Investors Showing Little Interest In Some New Barclays Indices [23Jun00,] All is not going well for BGI's newly-launched Exchange-Traded Funds. Despite a multi-media advertising campaign many of the ETFs are still very thinly traded. NASDAQ offers this quote summary if you want to watch the (in)activity.

Does an Investor Who is Younger than 40 Need Bonds? [22Jun00,] Conventional wisdom says no. But look at the chart of median future returns for various market P/Es. Then ask yourself the question again. BTW, the current P/E for the US stock market is 25.

Don't let managers raise your tax bill [16Jun00, National Post] Keith Matthews explains why in taxable accounts, taxes -- not fees and commissions -- are the greatest expense investors will incur. Further, he reports about studies that conclude "managing taxable investment dollars through 'buy and hold' indexed investment vehicles is an exceptionally difficult long-term strategy for active managers to beat on an after-tax basis."

Merton Miller [10Jun00, The Economist] Pioneer of modern financial theory Merton Miller dies at age 77. Miller, along with William Sharpe and Henry Markowitz, was awarded the 1990 Nobel Prize for Economics. Miller is best known (in collaboration with Franco Modigliani) for explaining the relationship between an enterprise's capital asset structure and dividend policy, the so-called M&M theorem.

Bogle: Fund industry at risk [01Jun00, CNNfn] Another interview with Vanguard's John Bogle. You can listen to it all (see link) but here are some important highlights:

On the challenges of long-term investing when mutual funds "don't last as long as you would expect; for example in the 1990s over 50 percent of all the mutual funds that have been in business during the decade are no longer here." (Never mind the average tenure of their managers. And imagine the distorted performance numbers of the survivors!)

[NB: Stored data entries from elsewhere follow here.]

/-- Intra 4x4 and 8x8 prediction modes (R312, R314). -/
def intraModes : Op Unit := do
  let mode ← Op.read State.transform8x8Mode
  let flag ← intraTransformFlag mode
  let big := decide (flag = 1)
  setMb fun m => { m with dct8x8 := some big }
  Op.each (if big then [0, 4, 8, 12] else List.range 16) (intraModeStep big)

/-- The intra chroma mode (R316). -/
def intraChromaMode : Op Unit := do
  let format ← Op.read State.chromaFormat
  Op.when (decide (format = 1 ∨ format = 2)) do
    let m ← readUe
    Op.require (fun _ => decide (m ≤ 3)) (.raised .corruptedSyntax)
    setMb fun mb => { mb with chromaMode := some (BitVec.ofNat 2 m) }

/-- How many samples an IntraPCM macroblock has (R318). -/
def State.pcmCount (s : State) : Nat := 256 + if s.chromaFormat = 1 then 128 else 0

/-- `IntraPCM` (R318). -/
def intraPcm : Op Unit := do
  alignBits
  Op.require (fun s => decide (s.pcmCount * s.bitDepth ≤ s.bsLen - s.bitpos)) (.raised .insufficientBits)
  let count ← Op.read State.pcmCount
  let depth ← Op.read State.bitDepth
  Op.each (List.range count) fun i => do
    let v ← readBits depth
    Op.modify fun s => { s with pcm := Cells.put s.pcm i (BitVec.ofNat 14 v) }
  setNnz blockSlots 16
  setMb fun m => { m with cbp := some 47 }

/-! ### Inter macroblocks -/

/-- `ReadRef(l)` (R331). -/
def readRef (l : Nat) : Op (BitVec 8) := do
  let ref0 ← Op.need fun s => s.mb.ref0
  let n ← Op.read fun s => if ref0 then 1 else s.refCount l
  let r ← readTe n
  Op.require (fun _ => decide (r < n)) (.raised .corruptedSyntax)
  pure (BitVec.ofNat 8 r)

/-- The predicted vector plus the two deltas, each wrapped to 16 bits (R338). -/
def readMv : Op Mv := do
  let px ← Op.need fun s => s.pmx
  let py ← Op.need fun s => s.pmy
  let dx ← readSe
  let dy ← readSe
  pure ⟨BitVec.ofInt 16 (px.toInt + dx), BitVec.ofInt 16 (py.toInt + dy)⟩

/-- A partition of an inter macroblock: its number, its first block and the blocks it covers (R334 to R337). -/
structure Part where
  p : Nat
  block : Nat
  w : Nat
  h : Nat
  deriving DecidableEq, Repr

/-- The slots a partition covers. -/
def Part.slots (part : Part) : List Nat := fillSlots part.block part.w part.h

/-- The partition's own predictor, by the kind of the macroblock (R334, R336, R337). -/
def Part.predict (part : Part) (l : Nat) (ref : BitVec 8) : Op Unit :=
  if part.w = 4 ∧ part.h = 4 then predMv 0 4 l ref
  else if part.w = 4 then predMv16x8 part.block l ref
  else predMv8x16 part.block l ref

/-- Every pair of an active list and an element, lists outermost. -/
def pairsByList {α : Type} (lists : List Nat) (xs : List α) : List (Nat × α) := lists.flatMap fun l => xs.map fun x => (l, x)

/-- A reference decoded, with the list and the part it belongs to. -/
structure PartRef (α : Type) where
  l : Nat
  part : α
  uses : Bool
  ref : BitVec 8

/-- The reference a partition takes in a list: read where it uses the list (R334, R336, R337). -/
def refIfUsed (uses : Bool) (l : Nat) : Op (BitVec 8) := if uses then readRef l else pure listNotUsed

/-- The reference of one partition in one list (R334, R336, R337). -/
def partRef (c : Nat × Part) : Op (PartRef Part) := do
  let uses ← mbDir c.2.p c.1
  let r ← refIfUsed uses c.1
  setRef c.1 c.2.slots r
  pure ⟨c.1, c.2, uses, r⟩

/-- The vector a partition takes in a list: predicted and read where it uses the list (R334, R336, R337). -/
def partVector (c : PartRef Part) : Op Mv :=
  if c.uses then do
    c.part.predict c.l c.ref
    readMv
  else pure Mv.zero

/-- The vector of one partition in one list (R334, R336, R337). -/
def partMv (c : PartRef Part) : Op Unit := do
  let mv ← partVector c
  setMv c.l c.part.slots mv

/-- `Inter16x16`, `Inter16x8`, `Inter8x16` (R334, R336, R337): all references, then all vectors. -/
def interParts (parts : List Part) : Op Unit := do
  let lists ← Op.read State.lists
  let refs ← Op.collect (pairsByList lists parts) partRef
  Op.each refs partMv

/-- Sub-types (R320, R322). -/
def readSubTypes : Op Unit :=
  Op.each (List.range 4) fun i => do
    let t ← readUe
    let b ← Op.read fun s => decide (s.sliceType = .b)
    Op.require (fun _ => decide (t ≤ if b then 12 else 3)) (.raised .corruptedSyntax)
    setMb fun m => { m with sub := Cells.put m.sub i (if b then bSubMbType t else pSubMbType t) }

/-- What `DirectPredict` gives each direct quadrant (R332). DEDUCED, log 21. -/
def directQuadrant (i : Nat) : Op (Nat → DirectBlock) := directPredict (some i)

/-- The reference a quadrant takes in a list: a direct one has its own (R332). -/
def quadrantRefValue (direct : List (Nat → DirectBlock)) (sub : SubMb) (c : Nat × Nat) : Op (BitVec 8) :=
  match sub.shape with
  | none => pure ((direct.getD c.2 fun _ => default) (4 * c.2) |>.refOf c.1)
  | some _ => refIfUsed (sub.dir c.1) c.1

/-- The reference of one quadrant in one list (R332). -/
def quadrantRef (direct : List (Nat → DirectBlock)) (c : Nat × Nat) : Op (PartRef Nat) := do
  let sub ← mbSub c.2
  let r ← quadrantRefValue direct sub c
  pure ⟨c.1, c.2, sub.dir c.1, r⟩

/-- The pieces of one quadrant in one list: each predicted and its vector read (R332, R309). -/
def piecesMv (shape : SubShape) (l i : Nat) (ref : BitVec 8) : Op Unit :=
  Op.each (List.range shape.count) fun j => do
    let n := 4 * i + shape.blockWidth * j
    predMv n shape.blockWidth l ref
    let mv ← readMv
    setMv l (shape.slots (scan8 n)) mv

Moreover fund managers today "are more short-term speculators. They turn over their portfolios almost 90 percent a year now, in contrast to a 15 percent to 20 percent turnover rate in the 1950s. Then, they would hold a stock for seven years, now it is just 406 days."

On net fund returns after fees and taxes: "over the past 15 years, shareholders have received about one-half of the capital accumulation they would have received in the market."


May 2000

BGI Canada to Launch Four New Exchange-Traded Funds [30May00] Barclays Global Investors announces four new iUnits. These Exchange-Traded Funds (ETFs) include:
   Government of Canada 5 Year Bond Fund (iG5)
   Government of Canada 10 Year Bond Fund (iG10)
   S&P 500 Index RSP Fund (i500R)
   International Equity Index RSP Fund (iIR)
Prospectuses: iG5/10 and i500R/iIR [ Acrobat file]. The MERs and launch dates are not yet available.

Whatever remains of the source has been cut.